By Elizabeth O'Neill (Eindhoven University of Technology)


This essay was originally published in the Stanford One Hundred Year Study on Artificial Intelligence (AI100) Early Career Essay Competition 2023 “Anthology.” Every five years, AI100 produces a report on the state of AI and its impact on society. The 2023 Early Career Essay Competition invited essay submissions containing feedback on AI100’s past reports and ideas for topics that AI100 should address in future reports.

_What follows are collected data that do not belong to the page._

-- ==== Sys2Proof/Certificates/Slice0/Obligations.lean ====
section
/-! DEFINITION. The statements for the provers. -/

/- In every statement about a row that works the line contexts, `u` is the state after the arbiter's work, where that is
still due at the latest frame boundary (R115): `u = s.boundaryFirst`, which is `s` itself when nothing is due. -/

namespace Sys2Proof.Machine

/-- The state after a command has been taken on a port, when its action left `t` and replied with this status and these
octets (R159): the port holds the response, none of it driven, and is in RESPONSE. That a row of the command set is the whole
request frame, with select low and the request in the buffer whatever frame stood on the port before, is the model's choice
(log 12). -/
def answered (p : PortId) (r : Request) (status : Status) (data : List Octet) (t : State) : State :=
  t.updPort p fun q =>
    { q with
      receiver := .response
      request :=
        { command := some r.command, target := some r.target, length := some (octet r.length), data := r.data
          counted := r.length }
      response := some { status := status, data := data, sent := 0 }
      selectLow := true
      ignoreSelect := false
      driven := some 0xFF }

/-- The octet that names a line as a target. -/
def lineTarget (n : LineId) : Octet := BitVec.ofNat 8 n.val

/-- The data length that the table of R173 gives a command code; none for LOAD_PATTERN, which allows several, and for a code
that is not in the table. -/
def requiredLength (code : Octet) : Option Nat :=
  if code ∈ [0x00, 0x01, 0x02, 0x04, 0x05, 0x06, 0x20, 0x21, 0x22, 0x30, 0x31, 0x32, 0x33, 0x34, 0x35, 0x36, 0x40, 0x41,
      0x43, 0x44, 0x45, 0x46, 0x47, 0x48, 0x4F] then some 0
  else if code ∈ [0x03, 0x23, 0x24, 0x25] then some 1
  else if code = 0x10 then some 47
  else if code = 0x11 then some 20
  else none

/-- The codes whose target is a line (R173); TAKEOVER and WATCH also allow 255. -/
def lineCodes : List Octet :=
  [0x01, 0x02, 0x20, 0x21, 0x22, 0x23, 0x24, 0x25, 0x30, 0x31, 0x32, 0x33, 0x34, 0x35, 0x36, 0x40, 0x41, 0x43, 0x45, 0x48]

/-- The codes of the call commands of the first row of R152. -/
def callCodes : List Octet := [0x30, 0x31, 0x32, 0x33, 0x34, 0x35]

/-- A line after a line reset (R155), P aside: decoder, walk, queue, emission and latch cleared; loop state, candidate count,
fault kind, snapshot, profile index, LAT's part, test level and statistics kept. The sampler's work of the tick is still to
be done (R15); that what the decoder was still to do at the tick is dropped is the model's reading (log 24). -/
def lineAfterReset (l : Line) (p0 : Nat) : Line :=
  { l with
    ls := { l.ls with faultLatch := false }
    pd :=
      { state := .loopOpen, seizeTimer := 0, breakTimer := 0, makeTimer := 0, inDigit := false, pulseCount := 0, mPrev := 0
        b := 0, flags := { ratioLow := false, ratioHigh := false, bounce := false }, tId := none, period := p0
        flashMask := false, seq := 0 }
    npw :=
      { stage := .idle, held := false, completePending := false, node := 0, savedNode := 0, walked := 0, digitSeen := false
        timer := none }
    ds := { queue := [], inEmission := false }
    es := { gate := false, autoTimer := none, emission := .idle, remaining := 0, generator := none }
    due :=
      match l.due with
      | .scan params => .scan params
      | .change => .change
      | .nothing => .nothing
      | .limits => .nothing
      | .release => .nothing }

/-- What a line gives up when its call is ended by release or line reset: the records of its queue go to the free list,
oldest first (R71); a burst frees its generator, and a waiting line leaves the list (R120). -/
def givenUp (u : State) (n : LineId) : State :=
  let t := { u with freeList := u.freeList ++ (u.line n).ds.queue.map DigitRecord.number }
  match (u.line n).es.emission with
  | .idle => t
  | .waitingGen => { t with waiting := t.waiting.filter (· != n), joining := t.joining.filter (· != n) }
  | .toneOn =>
    match (u.line n).es.generator with
    | some g => t.updGen g fun x => { x with holder := none }
    | none => t
  | .toneOff => t

/-- Playback into a line stops (R182). -/
def playbackStopped (u : State) (n : LineId) : State :=
  { u with play := u.play.filter fun pl => pl.line != n }

/-- The state after rows are executed in turn; a row that stops changes nothing. -/
def afterRows (rows : List Instr) (s : State) : State :=
  rows.foldl (fun t c => match exec c t with | .next u => u | .fault _ => t | .refused _ => t) s

end Sys2Proof.Machine

open Sys2Proof Sys2Proof.Machine

/-! ## The machine -/

/-- A step executes the command at the front of the queue on the state with the queue's rest. With an empty queue the block
idles (the model's choice, log 22). -/
def Obligations.StepExecutesTheFrontCommand : Prop :=
  (∀ (c : Instr) (rest : List Instr) (s : State),
      step { s with pending := c :: rest } = exec c { s with pending := rest })
    ∧ ∀ s : State, s.pending = [] → step s = .next s

/-- After POWER_ON_RESET every block holds its reset values, from any state: lines, tables, store, pool, highway, maintenance
unit and ports. The levels that the masters drive on select stay; a low one is ignored until it has risen (R158). The
values of the generators, which R141 leaves open, are the model's (log 14); that the waiting commands stay is the model's
(log 11). -/
def Obligations.PowerOnResetSetsEveryBlock : Prop :=
  ∀ s : State, ∃ t : State, exec .powerOnReset s = .next t
    ∧ (∀ n : LineId,
        t.line n =
          { ls := { loop := .opened, candidate := 0, faultKind := .none, faultLatch := false }
            pd :=
              { state := .loopOpen, seizeTimer := 0, breakTimer := 0, makeTimer := 0, inDigit := false, pulseCount := 0
                mPrev := 0, b := 0, flags := { ratioLow := false, ratioHigh := false, bounce := false }, tId := none
                period := 1600, flashMask := false, seq := 0 }
            pt := { profileIndex := 0, snapshot := Profile.default }
            ds := { queue := [], inEmission := false }
            npw :=
              { stage := .idle, held := false, completePending := false, node := 0, savedNode := 0, walked := 0
                digitSeen := false, timer := none }
            es := { gate := false, autoTimer := none, emission := .idle, remaining := 0, generator := none }
            lat := { owner := .none, epoch := 0, service := .outOfService, savedService := .outOfService }
            mu :=
              { testLevel := none
                stats :=
                  { pulses := 0, digits := 0, overcounts := 0, breakErrors := 0, glitches := 0, ratioFlags := 0
                    flashes := 0 } }
            due := .nothing })
    ∧ t.missCount = 0 ∧ t.scanLoss = false ∧ t.scanRequested = false
    ∧ (∀ i : Fin 8, t.profiles[i] = Profile.default)
    ∧ t.freeList.Perm (List.finRange 256)
    ∧ (∀ (i : Fin 64) (k : Fin 10), (t.plan[i])[k] = .cont 0)
    ∧ (∀ g : Fin 8, (t.gen g).holder = none) ∧ t.waitingList = []
    ∧ t.frameCounter = 0 ∧ t.timestamp = 0 ∧ t.frameOpen = false
    ∧ (∀ n : LineId, t.sUp[n] = 0 ∧ t.lDown[n] = 0)
    ∧ t.pattern = none ∧ t.play = none ∧ t.check = none ∧ t.watched = none ∧ t.ring = []
    ∧ (∀ p : PortId,
        t.port p =
          { receiver := .idle, request := {}, response := none, queue := [], lost := 0, selectLow := (s.port p).selectLow
            ignoreSelect := (s.port p).selectLow, driven := none })
    ∧ t.pending = s.pending
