-- ==== Sys2Proof/Laws/Frames.lean ====
section
/-! SUPPORT. What the operations on one line leave alone: every other line, and every part of the machine but the watch ring and the ports. -/

namespace Sys2Proof.Machine

/-- Two updates of a line that agree on its context are one. -/
theorem updLine_congr (s : State) (n : LineId) (f g : Line → Line) (h : f (s.line n) = g (s.line n)) :
    s.updLine n f = s.updLine n g := by
  unfold State.updLine
  unfold State.line at h
  rw [h]

@[simp] theorem line_watchEntry (s : State) (n m : LineId) (k : Level) (d : Nat) (v : Verdict) :
    (s.watchEntry m k d v).line n = s.line n := by
  unfold State.watchEntry
  split <;> rfl

theorem watchEntry_updLine (s : State) (n m : LineId) (f : Line → Line) (k : Level) (d : Nat) (v : Verdict) :
    (s.updLine n f).watchEntry m k d v = (s.watchEntry m k d v).updLine n f := by
  unfold State.watchEntry
  by_cases h : s.watched = some m
  · rw [if_pos h, if_pos (by simpa using h)]
    rfl
  · rw [if_neg h, if_neg (by simpa using h)]

/-- `t` differs from `s` in the context of line `n`, the watch ring and the ports at most. -/
def OnlyLine (n : LineId) (s t : State) : Prop :=
  t = { s with lines := t.lines, ring := t.ring, portA := t.portA, portB := t.portB, portM := t.portM }
    ∧ ∀ m, m ≠ n → t.line m = s.line m

theorem OnlyLine.refl (n : LineId) (s : State) : OnlyLine n s s := ⟨rfl, fun _ _ => rfl⟩

theorem OnlyLine.trans {n : LineId} {s t u : State} (h : OnlyLine n s t) (k : OnlyLine n t u) : OnlyLine n s u := by
  refine ⟨?_, fun m hm => (k.2 m hm).trans (h.2 m hm)⟩
  have h1 := h.1
  have k1 := k.1
  rw [h1] at k1
  exact k1

theorem OnlyLine.updLine (n : LineId) (s : State) (f : Line → Line) : OnlyLine n s (s.updLine n f) :=
  ⟨rfl, fun _ hm => line_updLine_of_ne s f hm⟩

theorem OnlyLine.send (n : LineId) (s : State) (k : EventKind) (q : BitVec 8) (a b : Nat) :
    OnlyLine n s (s.send k n q a b) := by
  refine ⟨?_, fun m _ => by simp⟩
  obtain ⟨x, y, z, h⟩ := send_eq s k n q a b
  rw [h]

theorem OnlyLine.watchEntry (n : LineId) (s : State) (k : Level) (d : Nat) (v : Verdict) :
    OnlyLine n s (s.watchEntry n k d v) := by
  refine ⟨?_, fun m _ => by simp⟩
  unfold State.watchEntry
  split <;> rfl

/-- The hand of the loop state works on its line alone (R17). -/
theorem OnlyLine.hand (n : LineId) (s : State) : OnlyLine n s (s.hand n) := by
  unfold State.hand
  dsimp only
  split
  · exact .updLine _ _ _
  · split <;> split
    all_goals try exact .updLine _ _ _
    all_goals try exact .trans (.updLine _ _ _) (.updLine _ _ _)
    · exact .trans (.trans (.trans (.updLine _ _ _) (.watchEntry _ _ _ _ _)) (.updLine _ _ _)) (.updLine _ _ _)
    · exact .trans (.trans (.updLine _ _ _) (.updLine _ _ _)) (.updLine _ _ _)
    · split
      · exact .trans (.trans (.updLine _ _ _) (.updLine _ _ _)) (.updLine _ _ _)
      · exact .trans (.updLine _ _ _) (.updLine _ _ _)
    · split
      · unfold State.glitchMake
        exact .trans (.trans (.trans (.trans (.updLine _ _ _) (.watchEntry _ _ _ _ _)) (.updLine _ _ _))
          (.updLine _ _ _)) (.updLine _ _ _)
      · exact .trans (.updLine _ _ _) (.updLine _ _ _)

theorem OnlyLine.settle (n : LineId) (s : State) (x : Loop) (c : Nat) : OnlyLine n s (s.settle n x c) := by
  unfold State.settle
  split
  · exact .trans (.updLine _ _ _) (.hand _ _)
  · dsimp only
    split
    · exact .trans (.updLine _ _ _) (.updLine _ _ _)
    · exact .trans (.updLine _ _ _) (.hand _ _)

theorem OnlyLine.compareFault (n : LineId) (s : State) (k : FaultKind) : OnlyLine n s (s.compareFault n k) := by
  unfold State.compareFault
  dsimp only
  split
  · exact .refl _ _
  · exact .trans (.updLine _ _ _) (.send _ _ _ _ _ _)

/-- A good frame applied to one line works on that line alone (R1, R7). -/
theorem OnlyLine.scanLine (n : LineId) (s : State) (f : Vector Octet 65) : OnlyLine n s (s.scanLine f n) := by
  unfold State.scanLine
  split
  · dsimp only
    split
    · exact .trans (.compareFault _ _ _) (.settle _ _ _ _)
    · exact .trans (.compareFault _ _ _) (.updLine _ _ _)
  · exact .refl _ _

/-- A change of owner writes LAT's part of its line and the ports, and nothing else (R143, R145). -/
theorem changeOwner_frame (s : State) (n : LineId) (new : Owner) (c : OwnerCause) :
    s.changeOwner n new c
      = { s with
          lines := s.lines.set n
            { s.line n with lat := { (s.line n).lat with owner := new, epoch := (s.line n).lat.epoch + 1 } }
          portA := (s.changeOwner n new c).portA
          portB := (s.changeOwner n new c).portB
          portM := (s.changeOwner n new c).portM } := by
  unfold State.changeOwner State.sendOwnerChange State.sendSnapshot
  cases (s.line n).lat.owner <;> cases new <;> rfl

/-- A grant works on the lines and the generators alone (R116). -/
theorem grant_frame (s : State) (n : LineId) (g : Fin 8) :
    s.grant n g = { s with lines := (s.grant n g).lines, gens := (s.grant n g).gens } := by
  unfold State.grant
  split <;> rfl

theorem foldl_grant_frame (l : List (LineId × Fin 8)) (s : State) :
    ∃ ls gs, l.foldl (fun t x => t.grant x.1 x.2) s = { s with lines := ls, gens := gs } := by
  induction l generalizing s with
  | nil => exact ⟨s.lines, s.gens, rfl⟩
  | cons x rest ih =>
    obtain ⟨ls, gs, h⟩ := ih (s.grant x.1 x.2)
    exact ⟨ls, gs, by rw [List.foldl_cons, h, grant_frame]⟩

/-- The arbiter's work leaves everything but the lines, the generators and the waiting list (R115). -/
theorem boundaryFirst_frame (s : State) :
    ∃ ls gs w, s.boundaryFirst = { s with lines := ls, gens := gs, waiting := w, arbiterDue := false } := by
  unfold State.boundaryFirst
  split
  · unfold State.arbitrate
    obtain ⟨ls, gs, h⟩ := foldl_grant_frame (s.waiting.zip s.freeGenerators)
      { s with waiting := s.waiting.drop s.freeGenerators.length, arbiterDue := false }
    exact ⟨ls, gs, _, h⟩
  · next h =>
    refine ⟨s.lines, s.gens, s.waiting, ?_⟩
    have : s.arbiterDue = false := by simpa using h
    rw [← this]

end Sys2Proof.Machine
end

This essay draws attention to an underappreciated phenomenon that urgently needs attention and further research, but which was not covered in the 2021 AI100 Study Panel Report. The phenomenon in question is computers “joining the moral conversation,” in the sense that chatbots based on large language models (LLMs) now readily and flexibly respond to and apply many moral terms, and they appear to perform a variety of conversational roles—producing outputs that look like moral assertions, moral commands and reprimands, expressions of moral sentiment, assent to norms, etc.


The suddenness of this phenomenon may explain why it has attracted little scholarly and public attention thus far. Over the past decades, there has been speculative discussion on “moral machines,” “machine ethics,” computers that can reason about morality, etc. (Wallach & Allen 2008; Anderson & Anderson 2011); there has also been speculation on the prospect of artificial moral advisors and artificial ethics assistants (Savulescu & Maslen 2015; Giubilini & Savulescu 2017; O’Neill et al. 2022). Yet the arrival of chatbots that appear to engage in moral discourse is not specifically a product of efforts to create AI systems that reason about morality. Instead, it is a somewhat surprising byproduct of the development of LLMs. Reflecting statistical patterns in human language use, LLMs contain learned, partial models of many human moral terms and types of moral communication. This has conferred an impressive capacity to imitate human communication about many different values and norms.


The result is that generative AI systems employing these kinds of models (e.g., OpenAI’s ChatGPT, Character.AI, Google’s Bard, or Meta’s LLaMa) are prone to using moral terms and generating outputs that look like moral communications. That is, LLM-based chatbots will tend to (appear to) participate in moral discourse, unless actions are taken to limit that tendency. As it turns out, some companies have taken some such steps, as part of efforts to make their systems safer or less harmful, e.g., using reinforcement learning from human feedback (OpenAI 2023) or reinforcement learning from AI feedback (Bai et al. 2022). Thus far, though, the public knows little about what such efforts have been taken and have had little input into which such actions should be taken.


Direct, public research attention is needed on the question of generative AI systems joining the moral conversation—what capacities different LLM-based systems possess, how their dispositions diverge from human moral psychological dispositions, how humans respond to different forms of apparent moral communications from computers, and, ultimately, what roles computers should be permitted to play in conversations about values, norms, and moral questions.


Should we say, for example, that generative AI systems should not purport to hold values, make moral judgments, approve of moral norms, express moral sentiments, or anything similar? Is it better for the systems to stick to descriptive claims, such as claims about what most humans think or how much disagreement exists on a given moral question? Should the systems venture metaethical claims, like “There is no right or wrong answer,” as some currently do?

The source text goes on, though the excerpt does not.